Prompt> Using the data that follows, return exactly the lines from the one that contains "cIn := s.cIn.tail, cOut := s.cOut ++ [[0x02000000#32, if" through the one that contains "either agent and", ends included.

[Records excerpted from a collection]

• • •

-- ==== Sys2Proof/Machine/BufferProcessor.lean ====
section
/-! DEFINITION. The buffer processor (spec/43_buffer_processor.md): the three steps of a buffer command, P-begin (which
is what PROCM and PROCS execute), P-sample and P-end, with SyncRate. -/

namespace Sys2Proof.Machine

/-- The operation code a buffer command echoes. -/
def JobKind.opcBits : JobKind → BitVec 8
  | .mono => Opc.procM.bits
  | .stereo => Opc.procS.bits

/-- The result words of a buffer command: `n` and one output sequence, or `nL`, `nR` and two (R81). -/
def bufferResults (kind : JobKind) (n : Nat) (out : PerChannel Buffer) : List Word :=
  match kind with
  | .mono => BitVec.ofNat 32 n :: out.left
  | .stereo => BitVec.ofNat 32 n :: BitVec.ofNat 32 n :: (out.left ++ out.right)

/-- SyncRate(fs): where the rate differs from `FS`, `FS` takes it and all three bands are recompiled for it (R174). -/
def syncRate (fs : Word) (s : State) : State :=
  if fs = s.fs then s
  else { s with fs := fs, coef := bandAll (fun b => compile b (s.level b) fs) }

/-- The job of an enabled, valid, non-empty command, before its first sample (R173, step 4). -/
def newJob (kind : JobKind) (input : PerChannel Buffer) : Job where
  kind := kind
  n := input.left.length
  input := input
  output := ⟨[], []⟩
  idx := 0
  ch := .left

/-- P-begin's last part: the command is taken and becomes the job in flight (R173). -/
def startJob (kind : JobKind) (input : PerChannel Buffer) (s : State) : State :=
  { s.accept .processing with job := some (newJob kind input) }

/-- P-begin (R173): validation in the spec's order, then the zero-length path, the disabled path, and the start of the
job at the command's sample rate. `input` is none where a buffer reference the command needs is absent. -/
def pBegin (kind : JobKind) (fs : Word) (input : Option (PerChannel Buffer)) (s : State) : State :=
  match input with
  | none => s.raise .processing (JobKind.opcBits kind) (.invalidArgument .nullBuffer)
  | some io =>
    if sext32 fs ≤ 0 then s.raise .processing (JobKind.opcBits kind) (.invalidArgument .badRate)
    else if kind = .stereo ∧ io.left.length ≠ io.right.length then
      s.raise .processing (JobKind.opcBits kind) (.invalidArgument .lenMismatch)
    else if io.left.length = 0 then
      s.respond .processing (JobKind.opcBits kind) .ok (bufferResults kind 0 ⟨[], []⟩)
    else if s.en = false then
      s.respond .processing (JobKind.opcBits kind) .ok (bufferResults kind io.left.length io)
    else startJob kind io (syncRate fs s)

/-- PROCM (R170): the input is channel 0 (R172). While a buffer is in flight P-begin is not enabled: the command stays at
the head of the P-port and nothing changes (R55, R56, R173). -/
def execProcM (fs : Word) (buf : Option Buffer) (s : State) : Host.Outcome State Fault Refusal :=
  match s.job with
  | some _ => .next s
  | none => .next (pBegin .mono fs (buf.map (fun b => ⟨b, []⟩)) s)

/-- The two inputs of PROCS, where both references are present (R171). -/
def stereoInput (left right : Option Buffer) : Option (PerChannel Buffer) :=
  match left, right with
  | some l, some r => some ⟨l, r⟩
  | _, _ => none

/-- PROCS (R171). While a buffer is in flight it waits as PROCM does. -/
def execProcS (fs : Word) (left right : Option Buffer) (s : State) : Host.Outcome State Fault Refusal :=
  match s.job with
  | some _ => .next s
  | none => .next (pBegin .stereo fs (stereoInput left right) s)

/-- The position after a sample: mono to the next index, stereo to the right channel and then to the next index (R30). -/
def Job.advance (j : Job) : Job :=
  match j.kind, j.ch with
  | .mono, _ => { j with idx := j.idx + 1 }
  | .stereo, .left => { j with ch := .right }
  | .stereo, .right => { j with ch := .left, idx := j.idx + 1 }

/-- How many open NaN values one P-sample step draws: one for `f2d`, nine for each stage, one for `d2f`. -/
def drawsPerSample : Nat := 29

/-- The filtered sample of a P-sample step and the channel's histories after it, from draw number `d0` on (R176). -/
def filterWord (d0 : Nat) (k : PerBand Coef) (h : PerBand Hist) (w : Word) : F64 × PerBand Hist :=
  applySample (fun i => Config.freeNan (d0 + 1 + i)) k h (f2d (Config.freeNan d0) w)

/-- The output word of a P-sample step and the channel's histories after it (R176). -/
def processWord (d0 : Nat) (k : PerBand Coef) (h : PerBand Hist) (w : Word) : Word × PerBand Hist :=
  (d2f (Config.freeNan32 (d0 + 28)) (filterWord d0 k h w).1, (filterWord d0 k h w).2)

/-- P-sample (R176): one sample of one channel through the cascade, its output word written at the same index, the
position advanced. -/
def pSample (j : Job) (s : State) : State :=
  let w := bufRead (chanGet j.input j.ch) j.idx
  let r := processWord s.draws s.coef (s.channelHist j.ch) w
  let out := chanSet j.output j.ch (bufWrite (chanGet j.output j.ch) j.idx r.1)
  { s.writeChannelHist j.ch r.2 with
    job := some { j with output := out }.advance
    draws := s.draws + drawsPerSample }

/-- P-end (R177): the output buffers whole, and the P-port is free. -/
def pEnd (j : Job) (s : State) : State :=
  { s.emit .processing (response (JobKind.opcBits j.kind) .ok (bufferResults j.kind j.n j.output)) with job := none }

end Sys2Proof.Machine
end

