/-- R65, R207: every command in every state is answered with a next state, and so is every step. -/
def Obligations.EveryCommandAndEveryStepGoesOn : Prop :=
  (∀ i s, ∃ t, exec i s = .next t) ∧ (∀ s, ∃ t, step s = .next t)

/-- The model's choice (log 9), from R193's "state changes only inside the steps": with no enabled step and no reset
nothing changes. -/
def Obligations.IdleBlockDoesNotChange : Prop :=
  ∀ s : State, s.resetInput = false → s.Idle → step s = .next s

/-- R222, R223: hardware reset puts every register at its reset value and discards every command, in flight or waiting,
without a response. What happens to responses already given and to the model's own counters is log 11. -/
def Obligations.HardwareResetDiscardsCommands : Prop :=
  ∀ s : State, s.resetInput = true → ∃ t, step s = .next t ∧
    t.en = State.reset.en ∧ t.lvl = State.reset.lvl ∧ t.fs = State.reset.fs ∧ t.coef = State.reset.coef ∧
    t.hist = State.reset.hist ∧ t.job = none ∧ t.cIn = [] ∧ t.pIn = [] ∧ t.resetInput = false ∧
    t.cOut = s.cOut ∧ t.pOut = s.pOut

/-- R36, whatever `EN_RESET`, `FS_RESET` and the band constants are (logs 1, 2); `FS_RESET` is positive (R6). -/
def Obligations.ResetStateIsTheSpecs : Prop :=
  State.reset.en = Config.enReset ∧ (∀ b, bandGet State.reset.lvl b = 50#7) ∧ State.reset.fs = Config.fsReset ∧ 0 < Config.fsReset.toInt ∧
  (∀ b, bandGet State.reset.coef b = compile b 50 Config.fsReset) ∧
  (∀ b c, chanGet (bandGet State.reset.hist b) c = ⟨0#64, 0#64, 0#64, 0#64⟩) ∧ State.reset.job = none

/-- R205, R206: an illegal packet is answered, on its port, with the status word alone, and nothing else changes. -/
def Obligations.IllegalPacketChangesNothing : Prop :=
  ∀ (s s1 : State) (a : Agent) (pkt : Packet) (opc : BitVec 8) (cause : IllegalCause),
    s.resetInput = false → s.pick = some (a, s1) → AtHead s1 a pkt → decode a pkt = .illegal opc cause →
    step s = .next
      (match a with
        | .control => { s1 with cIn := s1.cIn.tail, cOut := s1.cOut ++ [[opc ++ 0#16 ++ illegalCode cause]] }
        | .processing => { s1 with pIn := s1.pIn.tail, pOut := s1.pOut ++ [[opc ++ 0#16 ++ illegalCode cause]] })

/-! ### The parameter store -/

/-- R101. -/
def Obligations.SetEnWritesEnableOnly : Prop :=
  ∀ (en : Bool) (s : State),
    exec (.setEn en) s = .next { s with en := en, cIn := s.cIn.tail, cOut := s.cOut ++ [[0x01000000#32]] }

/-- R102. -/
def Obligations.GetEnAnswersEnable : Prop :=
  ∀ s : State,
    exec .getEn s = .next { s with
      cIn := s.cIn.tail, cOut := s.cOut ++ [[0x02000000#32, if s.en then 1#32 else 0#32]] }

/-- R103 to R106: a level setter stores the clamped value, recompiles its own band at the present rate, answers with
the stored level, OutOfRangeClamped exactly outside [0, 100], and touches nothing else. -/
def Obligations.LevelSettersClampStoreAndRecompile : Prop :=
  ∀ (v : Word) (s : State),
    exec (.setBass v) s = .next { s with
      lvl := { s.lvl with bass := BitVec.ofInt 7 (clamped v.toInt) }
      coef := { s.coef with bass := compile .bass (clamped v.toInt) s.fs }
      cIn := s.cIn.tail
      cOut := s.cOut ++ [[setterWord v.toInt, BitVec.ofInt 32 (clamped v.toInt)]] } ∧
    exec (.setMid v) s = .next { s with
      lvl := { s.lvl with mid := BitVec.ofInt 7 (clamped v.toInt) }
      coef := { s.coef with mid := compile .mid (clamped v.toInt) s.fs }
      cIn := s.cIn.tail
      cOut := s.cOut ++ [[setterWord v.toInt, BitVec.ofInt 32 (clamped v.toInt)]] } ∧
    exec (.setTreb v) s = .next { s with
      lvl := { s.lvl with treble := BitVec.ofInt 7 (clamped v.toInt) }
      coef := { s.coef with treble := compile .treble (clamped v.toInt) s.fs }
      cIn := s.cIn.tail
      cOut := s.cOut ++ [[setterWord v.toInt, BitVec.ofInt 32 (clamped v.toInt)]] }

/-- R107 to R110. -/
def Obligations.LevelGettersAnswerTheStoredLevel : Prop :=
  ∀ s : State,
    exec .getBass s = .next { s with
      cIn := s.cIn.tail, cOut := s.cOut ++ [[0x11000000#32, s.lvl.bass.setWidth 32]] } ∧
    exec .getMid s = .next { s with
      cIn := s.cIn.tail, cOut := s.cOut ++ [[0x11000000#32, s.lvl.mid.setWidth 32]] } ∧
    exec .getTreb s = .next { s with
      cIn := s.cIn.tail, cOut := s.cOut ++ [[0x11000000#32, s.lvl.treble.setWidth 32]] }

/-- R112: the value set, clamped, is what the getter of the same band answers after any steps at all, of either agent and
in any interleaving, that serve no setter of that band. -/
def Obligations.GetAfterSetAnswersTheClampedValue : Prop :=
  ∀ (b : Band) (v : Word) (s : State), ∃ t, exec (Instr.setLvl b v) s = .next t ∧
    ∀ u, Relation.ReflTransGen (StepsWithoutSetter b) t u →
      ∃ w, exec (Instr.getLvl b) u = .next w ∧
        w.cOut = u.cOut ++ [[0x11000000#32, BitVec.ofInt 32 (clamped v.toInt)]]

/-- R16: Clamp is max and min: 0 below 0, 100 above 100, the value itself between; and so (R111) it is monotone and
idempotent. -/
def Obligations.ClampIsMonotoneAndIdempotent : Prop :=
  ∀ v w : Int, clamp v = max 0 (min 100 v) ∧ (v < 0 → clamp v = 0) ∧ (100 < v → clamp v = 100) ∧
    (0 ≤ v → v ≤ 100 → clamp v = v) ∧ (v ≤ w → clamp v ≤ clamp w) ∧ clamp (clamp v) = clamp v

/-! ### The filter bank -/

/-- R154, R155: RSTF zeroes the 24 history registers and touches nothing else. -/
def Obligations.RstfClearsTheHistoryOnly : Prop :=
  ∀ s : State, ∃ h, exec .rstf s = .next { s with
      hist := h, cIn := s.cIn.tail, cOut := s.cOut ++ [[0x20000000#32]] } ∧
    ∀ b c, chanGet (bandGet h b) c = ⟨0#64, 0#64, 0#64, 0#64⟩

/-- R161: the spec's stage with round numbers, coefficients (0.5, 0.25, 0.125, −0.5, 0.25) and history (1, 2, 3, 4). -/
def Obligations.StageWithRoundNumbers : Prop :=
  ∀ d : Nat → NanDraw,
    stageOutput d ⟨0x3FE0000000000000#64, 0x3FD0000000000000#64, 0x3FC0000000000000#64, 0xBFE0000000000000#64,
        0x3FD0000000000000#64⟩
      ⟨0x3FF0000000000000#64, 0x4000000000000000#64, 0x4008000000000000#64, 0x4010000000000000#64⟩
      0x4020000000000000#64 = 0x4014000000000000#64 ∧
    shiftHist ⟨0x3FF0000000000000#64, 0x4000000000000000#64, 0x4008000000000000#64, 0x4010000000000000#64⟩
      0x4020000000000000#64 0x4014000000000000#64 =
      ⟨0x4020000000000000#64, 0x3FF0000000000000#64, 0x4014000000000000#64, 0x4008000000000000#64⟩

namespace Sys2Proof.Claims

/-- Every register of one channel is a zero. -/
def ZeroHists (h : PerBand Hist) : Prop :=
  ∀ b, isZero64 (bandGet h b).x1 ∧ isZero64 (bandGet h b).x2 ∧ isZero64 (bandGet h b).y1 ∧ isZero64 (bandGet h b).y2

• • •

Answer below>
      cIn := s.cIn.tail, cOut := s.cOut ++ [[0x02000000#32, if s.en then 1#32 else 0#32]] }

/-- R103 to R106: a level setter stores the clamped value, recompiles its own band at the present rate, answers with
the stored level, OutOfRangeClamped exactly outside [0, 100], and touches nothing else. -/
def Obligations.LevelSettersClampStoreAndRecompile : Prop :=
  ∀ (v : Word) (s : State),
    exec (.setBass v) s = .next { s with
      lvl := { s.lvl with bass := BitVec.ofInt 7 (clamped v.toInt) }
      coef := { s.coef with bass := compile .bass (clamped v.toInt) s.fs }
      cIn := s.cIn.tail
      cOut := s.cOut ++ [[setterWord v.toInt, BitVec.ofInt 32 (clamped v.toInt)]] } ∧
    exec (.setMid v) s = .next { s with
      lvl := { s.lvl with mid := BitVec.ofInt 7 (clamped v.toInt) }
      coef := { s.coef with mid := compile .mid (clamped v.toInt) s.fs }
      cIn := s.cIn.tail
      cOut := s.cOut ++ [[setterWord v.toInt, BitVec.ofInt 32 (clamped v.toInt)]] } ∧
    exec (.setTreb v) s = .next { s with
      lvl := { s.lvl with treble := BitVec.ofInt 7 (clamped v.toInt) }
      coef := { s.coef with treble := compile .treble (clamped v.toInt) s.fs }
      cIn := s.cIn.tail
      cOut := s.cOut ++ [[setterWord v.toInt, BitVec.ofInt 32 (clamped v.toInt)]] }

/-- R107 to R110. -/
def Obligations.LevelGettersAnswerTheStoredLevel : Prop :=
  ∀ s : State,
    exec .getBass s = .next { s with
      cIn := s.cIn.tail, cOut := s.cOut ++ [[0x11000000#32, s.lvl.bass.setWidth 32]] } ∧
    exec .getMid s = .next { s with
      cIn := s.cIn.tail, cOut := s.cOut ++ [[0x11000000#32, s.lvl.mid.setWidth 32]] } ∧
    exec .getTreb s = .next { s with
      cIn := s.cIn.tail, cOut := s.cOut ++ [[0x11000000#32, s.lvl.treble.setWidth 32]] }

/-- R112: the value set, clamped, is what the getter of the same band answers after any steps at all, of either agent and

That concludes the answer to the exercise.